>> DEBORAH FORTUNA
Quadrado planejado para tudo comportar, o Distrito Federal se revela hoje um quebra-cabeça no qual a peça “rural” não se encaixa. A precariedade das estradas e a escassez ou falta completa de transporte público funcionam como um muro que separa os moradores dos mais de 140 núcleos não urbanos de Brasília da educação, do trabalho, da saúde, da segurança e do lazer.
Após acompanhar, ao longo de um mês, a rotina dos brasilienses que vivem nessas regiões, o Correio constatou como a falta de transporte de qualidade e baixo custo faz com que jovens desistam de cursos técnicos e universitários, trabalhadores percam oportunidades de emprego, doentes fiquem sem atendimento médico e mulheres sejam expostas à violência em lugares ermos. “O governo não nos enxerga”, resume a líder comunitária Márcia Aparecida de Souza, 30 anos, moradora do Núcleo Rural Buriti Vermelho, no Paranoá.
Na esperança de serem vistos e poderem construir um futuro melhor, muitos se veem obrigados a deixar suas famílias e o lugar onde cresceram. “Aqui, ou você vai embora, ou você não trabalha nem estuda”, diz Francisco José Carvalho Maia, que, aos 74 anos, viu muitos jovens do Núcleo Rural Morada dos Pássaros, em Brazlândia, viverem esse dilema.

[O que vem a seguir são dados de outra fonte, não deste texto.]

theorem execStateObjectReceived_keep (h : TwHead) (sect : Fin 7) (ws : List Word) (s : State) {t : State} (h : execStateObjectReceived h sect ws s = .next t) : Keep 0x60561951ab s t := by
  obtain rfl := Host.Outcome.next.inj h
  with_reducible (refine Keep.trans ?_ (State.objReceive_keep ..) rfl; exact Keep.refl _)

theorem execTimeRecordReceived_keep (h : TwHead) (ws : List Word) (s : State) {t : State} (h : execTimeRecordReceived h ws s = .next t) : Keep 0x60561951ab s t := by
  obtain rfl := Host.Outcome.next.inj h
  with_reducible (refine Keep.trans ?_ (State.timeReceive_keep ..) rfl; exact Keep.refl _)

theorem execDigestReceived_keep (h : TwHead) (ws : List Word) (s : State) {t : State} (h : execDigestReceived h ws s = .next t) : Keep 0x60561951ab s t := by
  obtain rfl := Host.Outcome.next.inj h
  with_reducible (refine Keep.trans ?_ (State.digestReceive_keep ..) rfl; exact Keep.refl _)

theorem execResyncReqReceived_keep (h : TwHead) (mask : Word) (s : State) {t : State} (h : execResyncReqReceived h mask s = .next t) : Keep 0x60561951ab s t := by
  obtain rfl := Host.Outcome.next.inj h
  with_reducible (refine Keep.trans ?_ (State.resyncReceive_keep ..) rfl; exact Keep.refl _)

theorem execNoteReceived_keep (h : TwHead) (w0 w1 : Word) (s : State) {t : State} (h : execNoteReceived h w0 w1 s = .next t) : Keep 0x60571951ab s t := by
  obtain rfl := Host.Outcome.next.inj h
  with_reducible (refine Keep.trans ?_ (State.noteReceive_keep ..) rfl; exact Keep.refl _)

theorem execNoteWaitExpiry_keep (s : State) {t : State} (h : execNoteWaitExpiry s = .next t) : Keep 0x1000002 s t := by
  obtain rfl := Host.Outcome.next.inj h
  with_reducible (refine Keep.trans ?_ (State.noteExpire_keep ..) rfl; exact Keep.refl _)

theorem execSwapArm_keep (ini : Initiator) (s : State) {t : State} (h : execSwapArm ini s = .next t) : Keep 0x4004180003 s t := by
  obtain rfl := Host.Outcome.next.inj h
  with_reducible
    refine State.writeAt_keepF ?_ ?_ rfl; exact Keep.refl _; intro _; refine Keep.trans ?_ (State.swapArm_keep ..) rfl
    exact Keep.refl _

theorem execSwapCancel_keep (ini : Initiator) (s : State) {t : State} (h : execSwapCancel ini s = .next t) : Keep 0x4004180001 s t := by
  obtain rfl := Host.Outcome.next.inj h
  with_reducible
    refine State.writeAt_keepF ?_ ?_ rfl; exact Keep.refl _; intro _; refine Keep.trans ?_ (State.swapCancel_keep ..) rfl
    exact Keep.refl _

theorem execPropose_keep (h : TwHead) (ws : List Word) (s : State) {t : State} (h : execPropose h ws s = .next t) : Keep 0x60561951ab s t := by
  obtain rfl := Host.Outcome.next.inj h
  with_reducible (refine Keep.trans ?_ (State.propose_keep ..) rfl; exact Keep.refl _)

theorem execAck_keep (h : TwHead) (ws : List Word) (s : State) {t : State} (h : execAck h ws s = .next t) : Keep 0x60561951ab s t := by
  obtain rfl := Host.Outcome.next.inj h
  with_reducible (refine Keep.trans ?_ (State.swapAck_keep ..) rfl; exact Keep.refl _)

Dados da Companhia de Planejamento do Distrito Federal (Codeplan) sugerem que a escolha pela primeira das opções apresentadas por Francisco tem sido cada vez mais comum. Segundo o Atlas do DF, publicado em 2017, os moradores das zonas rurais representam 2,9% dos pouco mais de 3 milhões de habitantes da capital. Mas esse índice tende a cair. Entre 2000 e 2010, a população rural diminuiu de 89,6 mil para 88,8 mil pessoas, com queda mais significativa entre os jovens. O fenômeno, afirma o documento, se deve provavelmente à “busca por estudos e/ou melhores condições de vida”.
Cada vez menos linhas
Não é só a população que diminui nas áreas rurais do DF, entretanto. O já pequeno número de ônibus disponíveis também vem sendo reduzido. Enquanto, em 2015, 88 linhas compunham o Serviço de Transporte Público Complementar Rural, hoje são 30, percorridas por 49 veículos.
A Secretaria de Transporte e Mobilidade do DF (Semob) afirma, em nota, que, em 2018, diversas linhas foram extintas devido ao vencimento de contratos, e cerca de 16 foram absorvidas pelas concessionárias após serem reclassificadas como urbanas. A pasta, no entanto, reconhece que o serviço precisa ser “repensado e reestruturado para melhor atender as áreas rurais de todo o DF” e garante que alternativas têm sido avaliadas por técnicos para se chegar, “o quanto antes”, a uma solução para a população. E, em entrevista ao Correio, após o início da publicação desta série, o secretário da pasta, Valter Casimiro, prometeu novas licitações que significarão a oferta de transporte às comunidades.
Medidas que se mostram urgentes, avalia Pastor Willy Gonzales, especialista em transporte e mobilidade da Universidade de Brasília (UnB). “No núcleo rural, é comum a pessoa ter de sair 4h ou 5h de casa, caminhar até encontrar um transporte irregular e só depois achar um ônibus. Fora que eles acabam sem serviços de saúde, segurança, educação, lazer”, descreve. “É uma situação que termina criando famílias com instabilidade econômica e desenvolvimento prejudicado”, completa.